> [Activity]:
Search the material for the string "setState" and reply with how many lines contain it, nothing else.

> [Records to process]:

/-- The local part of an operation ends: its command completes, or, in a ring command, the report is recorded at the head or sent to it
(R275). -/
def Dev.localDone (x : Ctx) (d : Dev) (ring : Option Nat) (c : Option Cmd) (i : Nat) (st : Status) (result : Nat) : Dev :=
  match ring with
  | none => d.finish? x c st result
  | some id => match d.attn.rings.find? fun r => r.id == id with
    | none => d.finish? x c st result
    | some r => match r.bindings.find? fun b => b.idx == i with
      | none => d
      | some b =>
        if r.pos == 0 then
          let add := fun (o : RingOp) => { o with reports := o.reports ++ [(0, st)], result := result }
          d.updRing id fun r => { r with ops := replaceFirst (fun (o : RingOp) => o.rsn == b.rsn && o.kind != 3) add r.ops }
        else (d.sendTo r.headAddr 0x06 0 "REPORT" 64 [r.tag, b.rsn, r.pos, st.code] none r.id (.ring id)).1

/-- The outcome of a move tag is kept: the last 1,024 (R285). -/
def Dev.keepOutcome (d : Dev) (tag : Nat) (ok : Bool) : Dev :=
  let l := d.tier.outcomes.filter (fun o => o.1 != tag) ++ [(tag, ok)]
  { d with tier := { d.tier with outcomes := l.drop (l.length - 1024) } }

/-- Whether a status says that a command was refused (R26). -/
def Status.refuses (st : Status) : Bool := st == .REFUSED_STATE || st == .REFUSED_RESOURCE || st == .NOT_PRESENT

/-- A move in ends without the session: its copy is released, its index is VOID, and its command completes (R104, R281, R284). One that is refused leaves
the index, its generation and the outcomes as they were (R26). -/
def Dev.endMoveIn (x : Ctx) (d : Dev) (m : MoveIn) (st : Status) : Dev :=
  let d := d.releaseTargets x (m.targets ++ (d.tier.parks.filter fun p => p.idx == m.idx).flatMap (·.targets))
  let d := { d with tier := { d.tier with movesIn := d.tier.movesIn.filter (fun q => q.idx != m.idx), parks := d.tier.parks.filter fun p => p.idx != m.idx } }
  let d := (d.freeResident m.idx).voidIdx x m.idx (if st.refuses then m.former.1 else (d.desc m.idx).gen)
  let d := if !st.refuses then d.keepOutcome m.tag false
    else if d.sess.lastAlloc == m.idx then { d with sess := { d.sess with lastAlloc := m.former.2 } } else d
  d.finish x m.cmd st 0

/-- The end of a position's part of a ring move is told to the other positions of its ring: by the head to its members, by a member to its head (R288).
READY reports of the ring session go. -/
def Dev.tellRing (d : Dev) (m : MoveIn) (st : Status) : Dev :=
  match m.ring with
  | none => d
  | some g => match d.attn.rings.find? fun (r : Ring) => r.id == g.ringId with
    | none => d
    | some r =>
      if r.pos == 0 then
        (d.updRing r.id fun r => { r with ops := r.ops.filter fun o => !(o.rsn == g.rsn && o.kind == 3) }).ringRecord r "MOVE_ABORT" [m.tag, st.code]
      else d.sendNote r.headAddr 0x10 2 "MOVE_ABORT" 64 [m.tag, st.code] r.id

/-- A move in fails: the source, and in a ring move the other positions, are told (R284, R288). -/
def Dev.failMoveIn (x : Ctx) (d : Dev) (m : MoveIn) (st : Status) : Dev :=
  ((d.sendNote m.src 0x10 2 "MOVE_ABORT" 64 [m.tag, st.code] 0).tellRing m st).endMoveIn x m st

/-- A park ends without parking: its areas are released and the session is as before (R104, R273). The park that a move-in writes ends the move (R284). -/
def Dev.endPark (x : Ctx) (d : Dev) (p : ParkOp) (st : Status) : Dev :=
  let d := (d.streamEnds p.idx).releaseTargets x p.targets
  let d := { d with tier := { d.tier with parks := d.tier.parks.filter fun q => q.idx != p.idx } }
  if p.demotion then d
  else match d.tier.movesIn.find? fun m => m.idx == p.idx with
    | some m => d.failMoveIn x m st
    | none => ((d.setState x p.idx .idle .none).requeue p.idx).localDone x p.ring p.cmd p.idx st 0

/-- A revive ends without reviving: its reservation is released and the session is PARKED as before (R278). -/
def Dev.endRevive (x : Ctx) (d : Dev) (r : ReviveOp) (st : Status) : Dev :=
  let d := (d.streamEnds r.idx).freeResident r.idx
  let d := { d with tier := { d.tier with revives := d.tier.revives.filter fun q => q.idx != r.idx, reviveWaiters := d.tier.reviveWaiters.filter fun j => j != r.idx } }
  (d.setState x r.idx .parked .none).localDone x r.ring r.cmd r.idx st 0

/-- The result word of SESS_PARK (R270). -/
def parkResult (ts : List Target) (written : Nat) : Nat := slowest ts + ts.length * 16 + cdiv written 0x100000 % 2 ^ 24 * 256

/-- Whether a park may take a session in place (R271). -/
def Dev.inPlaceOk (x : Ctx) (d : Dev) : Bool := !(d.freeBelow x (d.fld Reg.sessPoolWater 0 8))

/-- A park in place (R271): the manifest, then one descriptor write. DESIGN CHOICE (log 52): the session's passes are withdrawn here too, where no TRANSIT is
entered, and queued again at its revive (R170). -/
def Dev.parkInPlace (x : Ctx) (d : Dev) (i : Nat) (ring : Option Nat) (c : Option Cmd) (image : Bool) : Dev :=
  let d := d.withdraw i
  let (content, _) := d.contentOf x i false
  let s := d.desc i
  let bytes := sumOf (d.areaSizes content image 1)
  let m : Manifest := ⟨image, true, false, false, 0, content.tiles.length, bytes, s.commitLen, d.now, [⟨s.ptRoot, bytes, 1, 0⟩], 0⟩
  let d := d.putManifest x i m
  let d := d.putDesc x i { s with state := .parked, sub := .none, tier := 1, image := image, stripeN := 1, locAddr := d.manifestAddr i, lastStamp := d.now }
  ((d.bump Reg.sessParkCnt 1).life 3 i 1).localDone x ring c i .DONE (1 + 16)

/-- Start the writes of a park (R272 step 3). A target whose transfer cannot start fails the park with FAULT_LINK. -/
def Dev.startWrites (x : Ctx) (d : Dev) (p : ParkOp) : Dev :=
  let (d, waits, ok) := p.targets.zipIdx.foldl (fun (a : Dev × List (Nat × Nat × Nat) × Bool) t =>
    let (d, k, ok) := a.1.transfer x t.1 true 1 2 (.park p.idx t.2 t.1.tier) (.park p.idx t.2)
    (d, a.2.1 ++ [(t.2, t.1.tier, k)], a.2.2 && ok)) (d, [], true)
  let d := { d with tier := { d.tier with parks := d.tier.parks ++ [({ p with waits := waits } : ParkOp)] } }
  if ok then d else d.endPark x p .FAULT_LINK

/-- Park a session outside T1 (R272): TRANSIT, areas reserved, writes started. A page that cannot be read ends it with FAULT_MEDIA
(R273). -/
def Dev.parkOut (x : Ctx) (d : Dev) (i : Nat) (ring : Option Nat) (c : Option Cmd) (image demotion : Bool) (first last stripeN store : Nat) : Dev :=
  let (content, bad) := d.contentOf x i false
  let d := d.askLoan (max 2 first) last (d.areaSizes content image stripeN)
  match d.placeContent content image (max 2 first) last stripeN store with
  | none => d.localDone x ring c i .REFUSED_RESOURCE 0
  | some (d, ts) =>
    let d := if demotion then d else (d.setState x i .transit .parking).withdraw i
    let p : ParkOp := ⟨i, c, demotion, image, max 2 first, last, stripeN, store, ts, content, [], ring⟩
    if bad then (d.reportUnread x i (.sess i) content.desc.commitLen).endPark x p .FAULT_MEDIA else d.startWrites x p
...
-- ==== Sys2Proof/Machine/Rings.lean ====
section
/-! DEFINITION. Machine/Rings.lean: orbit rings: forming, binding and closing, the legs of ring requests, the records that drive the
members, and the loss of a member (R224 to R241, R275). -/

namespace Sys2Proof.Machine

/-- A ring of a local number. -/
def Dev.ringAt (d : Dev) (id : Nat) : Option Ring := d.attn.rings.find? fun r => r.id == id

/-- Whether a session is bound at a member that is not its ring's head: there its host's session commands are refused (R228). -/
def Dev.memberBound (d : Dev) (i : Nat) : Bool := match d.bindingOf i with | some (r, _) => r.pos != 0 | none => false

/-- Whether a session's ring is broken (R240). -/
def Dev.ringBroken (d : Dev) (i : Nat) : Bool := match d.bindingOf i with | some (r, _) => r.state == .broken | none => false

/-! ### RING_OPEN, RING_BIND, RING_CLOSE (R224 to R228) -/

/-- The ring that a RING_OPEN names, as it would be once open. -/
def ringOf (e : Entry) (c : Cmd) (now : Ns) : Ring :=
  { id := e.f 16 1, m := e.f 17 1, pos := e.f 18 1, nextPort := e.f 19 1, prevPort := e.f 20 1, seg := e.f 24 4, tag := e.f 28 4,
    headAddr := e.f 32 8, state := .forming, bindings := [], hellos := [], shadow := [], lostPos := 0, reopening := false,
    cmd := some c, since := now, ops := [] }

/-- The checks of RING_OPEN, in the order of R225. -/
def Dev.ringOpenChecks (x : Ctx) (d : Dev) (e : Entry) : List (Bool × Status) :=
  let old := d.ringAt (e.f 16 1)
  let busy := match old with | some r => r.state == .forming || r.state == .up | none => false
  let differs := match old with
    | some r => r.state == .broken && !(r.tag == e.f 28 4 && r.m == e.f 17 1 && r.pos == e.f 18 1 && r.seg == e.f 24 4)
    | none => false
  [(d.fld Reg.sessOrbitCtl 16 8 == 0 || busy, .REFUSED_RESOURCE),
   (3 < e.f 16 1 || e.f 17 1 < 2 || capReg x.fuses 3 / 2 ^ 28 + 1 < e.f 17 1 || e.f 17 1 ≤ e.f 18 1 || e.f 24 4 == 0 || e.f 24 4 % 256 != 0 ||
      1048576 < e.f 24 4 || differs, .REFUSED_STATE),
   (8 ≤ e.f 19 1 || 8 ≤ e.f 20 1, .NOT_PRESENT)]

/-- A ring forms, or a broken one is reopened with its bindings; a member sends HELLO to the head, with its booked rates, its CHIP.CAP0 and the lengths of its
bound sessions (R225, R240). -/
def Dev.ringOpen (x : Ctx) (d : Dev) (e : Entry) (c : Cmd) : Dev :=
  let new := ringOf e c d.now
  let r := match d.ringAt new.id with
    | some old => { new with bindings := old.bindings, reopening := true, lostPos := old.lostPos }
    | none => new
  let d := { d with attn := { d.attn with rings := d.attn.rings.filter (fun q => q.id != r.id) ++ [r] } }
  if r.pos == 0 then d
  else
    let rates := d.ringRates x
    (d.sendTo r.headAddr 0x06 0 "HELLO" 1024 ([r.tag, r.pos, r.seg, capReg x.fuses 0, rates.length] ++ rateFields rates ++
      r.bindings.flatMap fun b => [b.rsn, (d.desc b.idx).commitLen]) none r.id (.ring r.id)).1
--
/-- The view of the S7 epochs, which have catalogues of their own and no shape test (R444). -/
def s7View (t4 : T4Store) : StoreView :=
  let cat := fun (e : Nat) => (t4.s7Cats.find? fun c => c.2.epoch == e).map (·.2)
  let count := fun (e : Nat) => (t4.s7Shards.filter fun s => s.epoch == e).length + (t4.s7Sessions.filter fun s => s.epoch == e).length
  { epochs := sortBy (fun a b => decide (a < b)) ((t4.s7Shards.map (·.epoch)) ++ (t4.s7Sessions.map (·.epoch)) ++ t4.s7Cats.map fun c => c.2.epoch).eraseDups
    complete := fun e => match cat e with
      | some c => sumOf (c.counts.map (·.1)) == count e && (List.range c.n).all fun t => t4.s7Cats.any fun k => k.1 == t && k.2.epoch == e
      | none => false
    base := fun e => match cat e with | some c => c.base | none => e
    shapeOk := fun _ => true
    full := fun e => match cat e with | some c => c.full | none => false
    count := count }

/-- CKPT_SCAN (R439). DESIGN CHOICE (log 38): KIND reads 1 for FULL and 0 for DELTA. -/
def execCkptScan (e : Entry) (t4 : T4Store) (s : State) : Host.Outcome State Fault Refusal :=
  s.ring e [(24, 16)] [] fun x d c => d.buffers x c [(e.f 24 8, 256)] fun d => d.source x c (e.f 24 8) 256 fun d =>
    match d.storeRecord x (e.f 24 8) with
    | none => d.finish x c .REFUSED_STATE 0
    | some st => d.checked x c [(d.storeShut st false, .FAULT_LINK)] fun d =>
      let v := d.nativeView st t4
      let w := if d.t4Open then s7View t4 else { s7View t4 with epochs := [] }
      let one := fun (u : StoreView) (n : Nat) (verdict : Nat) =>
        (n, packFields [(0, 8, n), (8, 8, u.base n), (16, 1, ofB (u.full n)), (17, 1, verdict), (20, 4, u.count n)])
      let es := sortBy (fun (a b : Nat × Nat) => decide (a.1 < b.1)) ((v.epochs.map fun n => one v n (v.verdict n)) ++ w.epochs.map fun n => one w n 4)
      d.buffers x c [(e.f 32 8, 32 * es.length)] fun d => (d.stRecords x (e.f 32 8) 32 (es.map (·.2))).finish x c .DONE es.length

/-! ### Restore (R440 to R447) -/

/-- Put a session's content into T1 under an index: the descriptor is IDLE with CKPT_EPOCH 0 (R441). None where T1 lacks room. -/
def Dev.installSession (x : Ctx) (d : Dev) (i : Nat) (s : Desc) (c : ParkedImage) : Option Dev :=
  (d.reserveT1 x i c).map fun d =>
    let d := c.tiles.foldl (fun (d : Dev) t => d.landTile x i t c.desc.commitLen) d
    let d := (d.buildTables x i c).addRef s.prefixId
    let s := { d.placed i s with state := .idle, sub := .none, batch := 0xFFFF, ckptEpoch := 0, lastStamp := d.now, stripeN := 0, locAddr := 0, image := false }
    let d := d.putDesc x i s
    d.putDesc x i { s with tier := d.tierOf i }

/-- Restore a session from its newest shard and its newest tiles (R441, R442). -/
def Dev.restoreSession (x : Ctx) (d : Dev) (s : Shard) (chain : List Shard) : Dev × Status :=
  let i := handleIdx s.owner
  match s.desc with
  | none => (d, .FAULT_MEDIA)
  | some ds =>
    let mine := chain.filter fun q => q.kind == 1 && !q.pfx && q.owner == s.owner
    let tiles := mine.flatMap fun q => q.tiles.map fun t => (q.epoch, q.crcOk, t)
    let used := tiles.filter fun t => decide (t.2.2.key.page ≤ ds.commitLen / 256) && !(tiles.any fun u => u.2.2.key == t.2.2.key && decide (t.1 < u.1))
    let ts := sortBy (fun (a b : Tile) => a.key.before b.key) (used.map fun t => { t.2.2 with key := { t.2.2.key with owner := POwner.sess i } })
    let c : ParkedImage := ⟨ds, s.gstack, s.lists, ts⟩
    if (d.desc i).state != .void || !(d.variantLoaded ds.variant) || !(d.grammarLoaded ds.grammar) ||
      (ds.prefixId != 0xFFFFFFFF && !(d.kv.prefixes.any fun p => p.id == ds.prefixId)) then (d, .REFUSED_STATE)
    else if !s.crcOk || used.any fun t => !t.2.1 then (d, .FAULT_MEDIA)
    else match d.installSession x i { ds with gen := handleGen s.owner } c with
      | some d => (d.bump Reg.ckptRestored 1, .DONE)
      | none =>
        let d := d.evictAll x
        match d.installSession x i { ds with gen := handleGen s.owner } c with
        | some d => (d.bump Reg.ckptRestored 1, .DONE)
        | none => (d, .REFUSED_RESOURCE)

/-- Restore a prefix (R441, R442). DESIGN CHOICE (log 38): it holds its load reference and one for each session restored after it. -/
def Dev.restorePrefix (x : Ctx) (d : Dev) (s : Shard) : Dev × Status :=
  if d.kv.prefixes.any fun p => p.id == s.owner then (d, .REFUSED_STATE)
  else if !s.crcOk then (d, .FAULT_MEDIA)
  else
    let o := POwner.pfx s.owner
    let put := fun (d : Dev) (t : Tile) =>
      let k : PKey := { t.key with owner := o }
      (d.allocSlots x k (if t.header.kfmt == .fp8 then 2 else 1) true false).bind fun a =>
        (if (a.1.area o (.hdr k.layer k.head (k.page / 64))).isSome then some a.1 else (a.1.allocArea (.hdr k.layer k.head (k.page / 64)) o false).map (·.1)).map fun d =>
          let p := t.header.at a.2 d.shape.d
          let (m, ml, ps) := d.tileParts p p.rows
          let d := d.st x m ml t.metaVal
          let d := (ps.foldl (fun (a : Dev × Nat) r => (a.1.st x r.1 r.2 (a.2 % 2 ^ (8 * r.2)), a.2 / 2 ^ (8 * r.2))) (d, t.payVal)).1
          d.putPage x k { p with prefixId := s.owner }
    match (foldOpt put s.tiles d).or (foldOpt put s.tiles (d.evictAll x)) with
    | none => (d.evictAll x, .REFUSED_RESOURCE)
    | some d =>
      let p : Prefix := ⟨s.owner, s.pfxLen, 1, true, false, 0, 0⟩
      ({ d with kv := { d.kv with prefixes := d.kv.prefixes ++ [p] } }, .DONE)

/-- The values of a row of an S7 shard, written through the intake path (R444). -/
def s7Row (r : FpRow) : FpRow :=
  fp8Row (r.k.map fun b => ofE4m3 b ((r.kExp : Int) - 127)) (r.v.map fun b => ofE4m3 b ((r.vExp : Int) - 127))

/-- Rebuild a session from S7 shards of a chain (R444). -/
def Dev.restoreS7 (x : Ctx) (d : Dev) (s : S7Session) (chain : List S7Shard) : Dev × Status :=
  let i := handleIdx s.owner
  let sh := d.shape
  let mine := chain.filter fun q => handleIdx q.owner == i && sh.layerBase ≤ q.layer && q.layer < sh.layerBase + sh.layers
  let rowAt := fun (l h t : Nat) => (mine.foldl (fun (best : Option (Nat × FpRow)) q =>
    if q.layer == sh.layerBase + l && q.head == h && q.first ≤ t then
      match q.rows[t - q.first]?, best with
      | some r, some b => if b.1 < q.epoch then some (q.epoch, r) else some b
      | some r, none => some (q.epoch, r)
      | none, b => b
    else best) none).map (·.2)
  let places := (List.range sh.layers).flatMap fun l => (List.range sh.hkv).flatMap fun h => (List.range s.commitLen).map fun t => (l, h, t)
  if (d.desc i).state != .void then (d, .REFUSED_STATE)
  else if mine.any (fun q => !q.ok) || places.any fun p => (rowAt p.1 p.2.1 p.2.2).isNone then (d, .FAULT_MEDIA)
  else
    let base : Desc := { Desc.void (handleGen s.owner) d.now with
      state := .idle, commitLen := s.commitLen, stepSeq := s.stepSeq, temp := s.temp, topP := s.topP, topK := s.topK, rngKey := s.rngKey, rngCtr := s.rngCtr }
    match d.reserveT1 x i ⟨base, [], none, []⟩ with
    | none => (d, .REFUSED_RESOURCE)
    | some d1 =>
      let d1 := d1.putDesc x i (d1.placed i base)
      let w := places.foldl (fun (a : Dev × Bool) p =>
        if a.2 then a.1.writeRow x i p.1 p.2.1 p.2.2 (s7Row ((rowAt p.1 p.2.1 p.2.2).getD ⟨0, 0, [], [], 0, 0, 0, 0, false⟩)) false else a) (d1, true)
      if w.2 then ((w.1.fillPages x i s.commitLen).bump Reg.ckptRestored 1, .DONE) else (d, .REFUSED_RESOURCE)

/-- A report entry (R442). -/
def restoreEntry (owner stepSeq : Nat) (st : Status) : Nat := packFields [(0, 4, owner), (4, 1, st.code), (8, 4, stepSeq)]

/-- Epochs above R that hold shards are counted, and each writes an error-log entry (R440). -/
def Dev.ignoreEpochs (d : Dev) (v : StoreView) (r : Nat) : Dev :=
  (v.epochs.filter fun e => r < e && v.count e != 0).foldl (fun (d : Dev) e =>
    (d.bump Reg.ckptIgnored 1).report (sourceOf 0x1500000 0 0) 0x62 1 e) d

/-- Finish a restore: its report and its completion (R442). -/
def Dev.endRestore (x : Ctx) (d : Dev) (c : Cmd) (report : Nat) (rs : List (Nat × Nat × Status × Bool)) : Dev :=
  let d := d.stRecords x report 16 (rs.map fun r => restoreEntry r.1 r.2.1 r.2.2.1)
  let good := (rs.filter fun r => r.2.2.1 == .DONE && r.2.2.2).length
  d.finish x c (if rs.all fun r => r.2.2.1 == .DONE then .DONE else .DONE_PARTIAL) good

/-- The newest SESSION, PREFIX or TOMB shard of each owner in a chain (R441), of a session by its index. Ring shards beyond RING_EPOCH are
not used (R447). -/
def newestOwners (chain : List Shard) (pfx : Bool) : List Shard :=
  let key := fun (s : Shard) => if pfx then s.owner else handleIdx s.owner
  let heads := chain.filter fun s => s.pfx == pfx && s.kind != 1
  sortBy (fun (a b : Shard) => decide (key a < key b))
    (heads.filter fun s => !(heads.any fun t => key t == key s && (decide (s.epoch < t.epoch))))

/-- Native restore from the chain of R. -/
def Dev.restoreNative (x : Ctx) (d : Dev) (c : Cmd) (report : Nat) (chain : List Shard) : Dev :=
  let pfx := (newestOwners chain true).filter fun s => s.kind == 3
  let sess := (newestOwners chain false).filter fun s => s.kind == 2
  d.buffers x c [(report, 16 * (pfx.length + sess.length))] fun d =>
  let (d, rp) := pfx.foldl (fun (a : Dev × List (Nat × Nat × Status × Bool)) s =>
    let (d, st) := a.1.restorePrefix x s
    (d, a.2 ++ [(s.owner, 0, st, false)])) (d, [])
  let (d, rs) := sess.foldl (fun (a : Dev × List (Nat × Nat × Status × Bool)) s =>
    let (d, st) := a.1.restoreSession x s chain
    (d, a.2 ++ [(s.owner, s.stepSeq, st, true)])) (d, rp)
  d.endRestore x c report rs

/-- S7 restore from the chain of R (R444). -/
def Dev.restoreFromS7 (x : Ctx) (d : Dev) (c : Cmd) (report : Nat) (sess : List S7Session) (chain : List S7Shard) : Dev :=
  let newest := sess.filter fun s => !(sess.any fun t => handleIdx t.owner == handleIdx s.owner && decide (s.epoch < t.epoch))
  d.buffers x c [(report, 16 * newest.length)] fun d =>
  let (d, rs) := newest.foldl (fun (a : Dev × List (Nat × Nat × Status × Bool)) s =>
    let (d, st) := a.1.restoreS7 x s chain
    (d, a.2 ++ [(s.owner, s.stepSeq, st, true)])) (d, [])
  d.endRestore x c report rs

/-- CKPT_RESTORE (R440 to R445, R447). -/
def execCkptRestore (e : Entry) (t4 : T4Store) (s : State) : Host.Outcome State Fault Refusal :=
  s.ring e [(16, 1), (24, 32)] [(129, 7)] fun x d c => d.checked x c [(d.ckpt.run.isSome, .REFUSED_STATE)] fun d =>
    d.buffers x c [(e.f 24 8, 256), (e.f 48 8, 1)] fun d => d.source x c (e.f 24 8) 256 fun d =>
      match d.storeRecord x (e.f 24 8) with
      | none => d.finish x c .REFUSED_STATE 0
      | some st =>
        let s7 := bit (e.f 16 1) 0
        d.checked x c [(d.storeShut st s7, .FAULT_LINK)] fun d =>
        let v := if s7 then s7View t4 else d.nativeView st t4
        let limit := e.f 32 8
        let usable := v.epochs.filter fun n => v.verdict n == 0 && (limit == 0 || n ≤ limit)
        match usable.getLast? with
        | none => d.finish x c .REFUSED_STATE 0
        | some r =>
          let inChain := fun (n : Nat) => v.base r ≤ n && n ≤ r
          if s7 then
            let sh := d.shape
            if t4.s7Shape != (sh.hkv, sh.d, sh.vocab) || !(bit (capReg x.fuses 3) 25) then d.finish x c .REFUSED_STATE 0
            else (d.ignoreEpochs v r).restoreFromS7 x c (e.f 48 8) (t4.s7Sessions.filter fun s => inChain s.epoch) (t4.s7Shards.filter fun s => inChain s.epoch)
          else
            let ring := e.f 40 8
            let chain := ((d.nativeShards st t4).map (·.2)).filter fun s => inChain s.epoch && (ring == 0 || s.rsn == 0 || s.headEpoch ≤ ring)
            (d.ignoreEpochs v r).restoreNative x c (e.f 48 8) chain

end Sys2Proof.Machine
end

> [Solution]:
3